» **WHAT IS EXPECTED**
Copy, word for word, each line of the data below from the first through the line containing "mem : (∀ l, kget", and stop there.

» **DATA TO PROCESS**
☆ ☆ ☆ ☆

-- ==== Sys2Proof/Laws/Atomics.lean ====
section
/-! SUPPORT. What the atomics do: the lanes update in ascending order and receive the old values. -/

namespace Sys2Proof.Machine

/-- Nothing changes but the order log, counters and what a divergence leaves; memory only where a launch records or replays. -/
structure LogOnly (s t : State) (lid : Nat) : Prop where
  eq : ∃ m ls rg o, t = { s with mem := m, launches := ls, regs := rg, out := o }
  mem : (∀ l, kget s.launches lid = some l → l.lr.record = false ∧ l.lr.replay = false) →
    t.mem = s.mem ∧ ∀ l, kget t.launches lid = some l → l.lr.record = false ∧ l.lr.replay = false

theorem LogOnly.refl (s : State) (lid : Nat) : LogOnly s s lid := ⟨⟨_, _, _, _, rfl⟩, fun h => ⟨rfl, h⟩⟩
theorem LogOnly.trans {a b c : State} {lid : Nat} (h : LogOnly a b lid) (k : LogOnly b c lid) : LogOnly a c lid := by
  obtain ⟨⟨m, ls, rg, o, e⟩, hm⟩ := h
  obtain ⟨⟨m', ls', rg', o', e'⟩, hm'⟩ := k
  refine ⟨⟨m', ls', rg', o', by rw [e', e]⟩, fun hl => ?_⟩
  obtain ⟨x, y⟩ := hm hl
  obtain ⟨x', y'⟩ := hm' y
  exact ⟨x'.trans x, y'⟩

theorem logOnly_modLaunch (s : State) (lid : Nat) (f : Launch → Launch) (hf : ∀ l, (f l).lr = l.lr) : LogOnly s (s.modLaunch lid f) lid := by
  refine ⟨⟨_, _, _, _, rfl⟩, fun h => ⟨rfl, fun l hl => ?_⟩⟩
  have : kget (s.modLaunch lid f).launches lid = (kget s.launches lid).map f := kget_kmod_self _ _ _
  rw [this] at hl
  obtain ⟨l0, h0, rfl⟩ := Option.map_eq_some_iff.1 hl
  rw [hf]; exact h l0 h0

theorem logOnly_chunk (s : State) (lid die loc va lcore warp : Nat) : LogOnly s (s.chunkAtomic lid die loc va lcore warp) lid := by
  have hz : (∀ l, kget s.launches lid = some l → l.lr.record = false ∧ l.lr.replay = false) → s.chunkAtomic lid die loc va lcore warp = s := by
    intro h
    unfold State.chunkAtomic
    cases hl : kget s.launches lid with
    | none => rfl
    | some l => simp [(h l hl).1]
  refine ⟨?_, fun h => by rw [hz h]; exact ⟨rfl, h⟩⟩
  unfold State.chunkAtomic
  split
  · exact ⟨_, _, _, _, rfl⟩
  · split
    · exact ⟨_, _, _, _, rfl⟩
    · simp only
      split
      · split
        · split
          · obtain ⟨m, ls, h⟩ := logEntry_eq (s.setLaunch lid _) lid die 0 _ _ _ _ 0
            unfold State.closeChunk
            rw [h]; exact ⟨_, _, _, _, rfl⟩
          · exact ⟨_, _, _, _, rfl⟩
        · rename_i c _ _
          obtain ⟨m, ls, h⟩ := logEntry_eq s lid die 0 c.va c.lcore c.warp c.run 0
          unfold State.closeChunk
          rw [h]; exact ⟨_, _, _, _, rfl⟩
      · exact ⟨_, _, _, _, rfl⟩

theorem logOnly_countAtomic (s : State) (p : Who) (va : Nat) (bs : List PByte) : LogOnly s (s.countAtomic p va bs) p.launch := by
  unfold State.countAtomic
  simp only
  refine (logOnly_chunk ..).trans (logOnly_modLaunch _ _ _ (fun l => ?_))
  split <;> rfl

theorem LogOnly.foldl {α : Type} (lid : Nat) (f : State → α → State) (hf : ∀ s a, LogOnly s (f s a) lid) (l : List α) (s : State) :
    LogOnly s (l.foldl f s) lid := by
  induction l generalizing s with
  | nil => exact .refl _ _
  | cons a t ih => exact (hf s a).trans (ih _)

theorem logOnly_oldHash (s : State) (lid core : Nat) (xs : List (Nat × List Byte)) : LogOnly s (s.oldHashAdd lid core xs) lid := by
  unfold State.oldHashAdd
  exact logOnly_modLaunch _ _ _ (fun l => by split <;> rfl)

theorem sortByKey_rising {α : Type} (key : α → Nat) (xs : List α) (h : (xs.map key).Pairwise (· < ·)) : sortByKey key xs = xs := by
  have ins : ∀ (x : α) (ys : List α), (∀ y ∈ ys, key y < key x) → insertBy key x ys = ys ++ [x] := by
    intro x ys
    induction ys with
    | nil => intro _; rfl
    | cons y t ih =>
      intro hy
      simp only [insertBy]
      rw [if_neg (by have := hy y (List.mem_cons_self ..); omega), ih (fun z hz => hy z (List.mem_cons_of_mem _ hz))]
      rfl
  have key2 : ∀ (xs pre : List α), ((pre ++ xs).map key).Pairwise (· < ·) → xs.foldl (fun acc x => insertBy key x acc) pre = pre ++ xs := by
    intro xs
    induction xs with
    | nil => intro pre _; simp
    | cons x t ih =>
      intro pre hp
      rw [List.foldl_cons, ins]
      · rw [ih]
        · simp
        · simpa using hp
      · intro y hy
        rw [List.map_append, List.pairwise_append] at hp
        exact hp.2.2 _ (List.mem_map.2 ⟨y, hy, rfl⟩) _ (by simp)
  exact key2 xs [] (by simpa using h)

☆ ☆ ☆ ☆

» **RESPONSE AREA**
-- ==== Sys2Proof/Laws/Atomics.lean ====
section
/-! SUPPORT. What the atomics do: the lanes update in ascending order and receive the old values. -/

namespace Sys2Proof.Machine

/-- Nothing changes but the order log, counters and what a divergence leaves; memory only where a launch records or replays. -/
structure LogOnly (s t : State) (lid : Nat) : Prop where
  eq : ∃ m ls rg o, t = { s with mem := m, launches := ls, regs := rg, out := o }
  mem : (∀ l, kget s.launches lid = some l → l.lr.record = false ∧ l.lr.replay = false) →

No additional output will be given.